-- ==== Sys2Proof/Word.lean ====
section
/-! DEFINITION. The words the registers, records and frames of the EPD16 are made of (R4): 32-bit register words, 64-bit
fields, bytes, little-endian layout, and named bit fields. -/

namespace Sys2Proof

/-- A register is 32 bits wide (R36). -/
abbrev Word := BitVec 32

/-- A 64-bit field of a descriptor or record. -/
abbrev Quad := BitVec 64

/-- One byte of memory. -/
abbrev Byte := BitVec 8

/-- A word from a number, modulo 2^32. -/
abbrev Word.ofNat (n : Nat) : Word := BitVec.ofNat 32 n

end Sys2Proof
end

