/-- A command of core `k` ends with a failure: it is done, and the failure is reported or faults the context. -/
def Dev.opFail (s : Dev) (k blk : Nat) (o : Op) (e : CErr) : Dev := (s.setOp k { o with done := true }).coreFault k blk e

/-- The checks that precede every queue command: its fields, and the handle found stale at issue. -/
def Dev.opCheck (s : Dev) (p : Prog) (o : Op) : Option CErr :=
  if ccmdBad o.w p.len (s.nlOf p.route) then some (cmdErr o.w)
  else if o.stale then some ⟨.staleHandle, cTag o.w⟩ else none

end Sys2Proof.Machine
end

* * * * * * * * *

* Your assignment
All lines from the one containing "def Dev.opCheck (s" through the final line of the listing above are to be reproduced exactly; include both and add nothing.

* Solved problem
def Dev.opCheck (s : Dev) (p : Prog) (o : Op) : Option CErr :=
  if ccmdBad o.w p.len (s.nlOf p.route) then some (cmdErr o.w)
  else if o.stale then some ⟨.staleHandle, cTag o.w⟩ else none

end Sys2Proof.Machine
end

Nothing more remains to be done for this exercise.